Plate-forme :
iPhone
Editeur :
Bulkypix
Développeur :
White Birds Productions
Version testée :
1.1 (06/07/2010)
Langue :
Français
Taille :
148 Mo
Prix :
2,39 €
On aime :
Bonne variété des séquences
Scénario intéressant
Belles cinématiques
Français intégral (voix + textes)
On aime moins :
Quelques petits bugs subsistent
Un peu de hasard et de tâtonnement
Note :
Disponible aujourd’hui même sur l'App Store, Last King of Africa, premier épisode d'une série qui devrait en compter trois au total, n'est pourtant pas tout à fait nouveau. Le titre est en effet un portage d'un jeu Nintendo DS disponible depuis 2008, lui-même une conversion de Paradise, sorti en 2006 sur PC. Quatre ans d'âge et presque autant de plateformes : jolie longévité pour un jeu d’un genre que beaucoup – y compris chez les créateurs de jeux reconnus – s'accordent à prononcer mort. Car Last King of Africa est un pur jeu d'aventure à l'ancienne avec gestion d'inventaire et interface classique en pointez-cliquez (pointez-touchez ici en l'occurrence).
D'un doigt, le joueur glisse le curseur sur des écrans majoritairement statiques (même si de rares animations peuvent parfois les agrémenter) afin de découvrir mécanismes cachés et objets utiles. Le titre alterne avec un certain talent jeux simples d'observation (repérer et collectionner des émeraudes cachées par exemple), énigmes à résoudre et casse-tête divers, composant une aventure certes sereine, mais agréablement rythmée.
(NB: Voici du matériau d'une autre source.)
-- ==== Sys2Proof/Machine/Primitives.lean ====
section
/-!
DEFINITION. The class P operations `SETDIR`, `SETLVL`, `GETLVL`, `DELAY`
(`40_line_and_timing_primitives.md`).
-/

namespace Sys2Proof.Machine

/-- `SETDIR L, d` (R121). -/
def execSetdir (l : Line) (d : Dir) (s : State) : Result := .next (s.setDir l d)

/-- `SETLVL L, v` (R122; while `dir[L] = in`, R123). -/
def execSetlvl (l : Line) (v : Level) (s : State) : Result := .next (s.setLvl l v)

/-- `GETLVL L` (R124). -/
def execGetlvl (l : Line) (s : State) : Result := s.getLvl l

/-- `DELAY c` (R125); the reserved code is refused (`30_encoding.md` R97, R100). -/
def execDelay (c : BitVec 2) (s : State) : Result :=
  match durOf c with
  | some d => .next (s.delay d)
  | none => .refused .reservedMicroword

end Sys2Proof.Machine
end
Le passage à l'iPhone est en grande partie réussi, même si la réalisation n'est pas tout à fait exempte de reproches. Des bugs plus bêtes que méchants subsistent (musique qui disparaît après les scènes cinématiques, rares retours au menu principal…) et un petit temps de réponse sépare l'appui sur un bouton de l'exécution de la commande, plus particulièrement lors de scènes animées. Tout aussi agaçant, la résolution réduite de l'écran iPhone rend parfois difficile le repérage de certains objets, et c'est parfois au hasard total qu'on les découvrira. L'écran tactile, quant à lui, est loin de remplacer la précision du curseur PC : pas un gros problème sauf si deux mécanismes interactifs sont trop proches l'un de l'autre : pas facile alors de "viser" l'interrupteur de la machine à transfert photo lorsque le bac à liquide révélateur est placé juste à côté.
Ces petites approximations n'entachent cependant pas sérieusement l'expérience générale, laquelle offrira entre deux et trois heures de jeu. Où l'on pourra (re)découvrir, entre autres, pourquoi Last King of Africa fait encore parler de lui près de quatre ans après sa sortie originale : au-delà de mécanismes que certains pourront trouver un peu vieillots, il y a là le plaisir de décrypter et de parcourir un univers attachant sous le regard muet de l'hôte Benoît Sokal, authentique raconteur d'histoires.